我正在仅具有数字特征的数据集上训练逻辑回归模型。我执行了以下步骤:-
1.)热图以消除变量之间的共线性
2.) 使用 StandarScaler 进行缩放
3.) 对于我的基线模型,拆分后的交叉验证
4.) 拟合和预测
以下是我的代码: -
# SPLITTING
train_x, test_x, train_y, test_y = train_test_split(data2, y, test_size = 0.2, random_state =
69)
#MODEL INSTANCE
model = LogisticRegression(random_state = 69)
# SCALING
train_x2 = train_x.copy(deep = True)
test_x2 = test_x.copy(deep = True)
s_scaler = StandardScaler()
s_scaler.fit(train_x2)
s_scaled_train = s_scaler.transform(train_x2)
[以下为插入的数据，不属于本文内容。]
/-- V51 to V57. -/
theorem test_vectors_call_and_return :
    [vector [0, 0, 0, 0xc0, 0x10, 0] [] 0x90 0x40 [0, 0, 0, 0xc1, 0x40, 0] [(0xc0, 0x12)],
     vector [0x5a, 0, 0, 0xc0, 0x10, 0] [] 0x91 0xff [0x5a, 0, 0, 0xc1, 0x5a, 0] [(0xc0, 0x11)],
     vector [0, 0, 0, 0xc0, 0xfe, 0] [] 0x90 0x40 [0, 0, 0, 0xc1, 0x40, 0] [(0xc0, 0x00)],
     vector [0, 0x21, 0, 0xff, 0x10, 0] [] 0x92 0xff [0, 0x21, 0, 0, 0x21, 0] [(0xff, 0x11)],
     vector [0, 0, 0, 0xc1, 0x10, 0] [(0xc0, 0x12)] 0x93 0xff [0, 0, 0, 0xc0, 0x12, 0] [],
     vector [0, 0, 0, 0, 0x10, 0] [(0xff, 0x30)] 0x93 0xff [0, 0, 0, 0xff, 0x30, 0] [],
     vector [0, 0, 0, 0xc0, 0x10, 0] [] 0x90 0x10 [0, 0, 0, 0xc1, 0x10, 0] [(0xc0, 0x12)]].all id = true := by
  decide

/-- V58 to V71. -/
theorem test_vectors_jumps :
    [vector [0, 0, 0, 0, 0x10, 0] [] 0xa0 0x40 [0, 0, 0, 0, 0x40, 0] [],
     vector [0, 0, 0, 0, 0x10, 0] [] 0xa0 0x10 [0, 0, 0, 0, 0x10, 0] [],
     vector [0x5a, 0, 0, 0, 0x10, 0] [] 0xa1 0xff [0x5a, 0, 0, 0, 0x5a, 0] [],
     vector [0, 0, 0, 0, 0x10, 0x02] [] 0xa9 0x40 [0, 0, 0, 0, 0x40, 0x02] [],
     vector [0, 0, 0, 0, 0x10, 0x01] [] 0xa9 0x40 [0, 0, 0, 0, 0x12, 0x01] [],
     vector [0, 0, 0, 0, 0x10, 0] [] 0xac 0x40 [0, 0, 0, 0, 0x12, 0] [],
     vector [0, 0, 0, 0, 0x10, 0x01] [] 0xac 0x40 [0, 0, 0, 0, 0x40, 0x01] [],
     vector [0, 0, 0, 0, 0x10, 0x80] [] 0xac 0x40 [0, 0, 0, 0, 0x40, 0x80] [],
     vector [0, 0, 0, 0, 0x10, 0] [] 0xa6 0x40 [0, 0, 0, 0, 0x12, 0] [],
     vector [0, 0, 0, 0, 0x10, 0x80] [] 0xaf 0x40 [0, 0, 0, 0, 0x40, 0x80] [],
     vector [0, 0, 0, 0, 0x10, 0x02] [] 0xb2 0x40 [0, 0, 0, 0, 0x40, 0x02] [],
     vector [0, 0, 0, 0, 0x10, 0x05] [] 0xb5 0x40 [0, 0, 0, 0, 0x40, 0x05] [],
     vector [0x33, 0, 0, 0, 0x10, 0x02] [] 0xb9 0xff [0x33, 0, 0, 0, 0x33, 0x02] [],
     vector [0, 0x21, 0, 0, 0x10, 0x02] [] 0xa5 0xff [0, 0x21, 0, 0, 0x11, 0x02] []].all id = true := by
  decide

/-- V72 to V85. -/
theorem test_vectors_relative_branches :
    [vector [0, 0, 0, 0, 0x10, 0x07] [] 0xbb 0xfc [0, 0, 0, 0, 0x0c, 0] [],
     vector [0, 0, 0, 0, 0x10, 0x05] [] 0xbb 0x00 [0, 0, 0, 0, 0x10, 0] [],
     vector [0, 0, 0, 0, 0xfe, 0] [] 0xbb 0x02 [0, 0, 0, 0, 0, 0x07] [],
     vector [0, 0, 0, 0, 0x10, 0] [] 0xbb 0x80 [0, 0, 0, 0, 0x90, 0x05] [],
     vector [0, 0, 0, 0, 0x10, 0] [] 0xbb 0xf0 [0, 0, 0, 0, 0, 0x02] [],
     vector [0, 0, 0, 0, 0x10, 0] [] 0xbb 0x7f [0, 0, 0, 0, 0x8f, 0] [],
     vector [0x05, 0, 0, 0, 0x10, 0] [] 0xbc 0xff [0x05, 0, 0, 0, 0x15, 0] [],
     vector [0, 0xfe, 0, 0, 0x10, 0] [] 0xbd 0xff [0, 0xfe, 0, 0, 0x0e, 0] [],
     vector [0, 0, 0, 0, 0x10, 0x02] [] 0xc4 0x04 [0, 0, 0, 0, 0x14, 0] [],
     vector [0, 0, 0, 0, 0x10, 0] [] 0xc7 0xfd [0, 0, 0, 0, 0x12, 0] [],
     vector [0, 0, 0, 0, 0x10, 0x01] [] 0xc7 0xfd [0, 0, 0, 0, 0x0d, 0] [],
     vector [0x04, 0, 0, 0, 0x10, 0x02] [] 0xc8 0xff [0x04, 0, 0, 0, 0x11, 0x02] [],
     vector [0, 0, 0, 0, 0x10, 0x80] [] 0xca 0x10 [0, 0, 0, 0, 0x20, 0x80] [],
     vector [0, 0, 0, 0, 0x10, 0x02] [] 0xd3 0xf0 [0, 0, 0, 0, 0, 0x02] []].all id = true := by
  decide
s_scaled_test = s_scaler.transform(test_x2)
# BASELINE MODEL
cross_val_model2 = -1 * cross_val_score(model, s_scaled_train, train_y, cv = 5,
n_jobs = -1, scoring = 'neg_mean_squared_error')
s_score = cross_val_model2.mean()
# FITTING AND PREDICTING
model.fit(s_scaled_train, train_y)
pred = model.predict(s_scaled_test)
mse = mean_squared_error(test_y, pred)
CV 分数为0.06
,拟合预测后的分数为0.23
。我觉得这很奇怪,因为 CV 是衡量模型执行情况的指标。所以我至少应该得到一个等于 CV 分数的分数,对吧?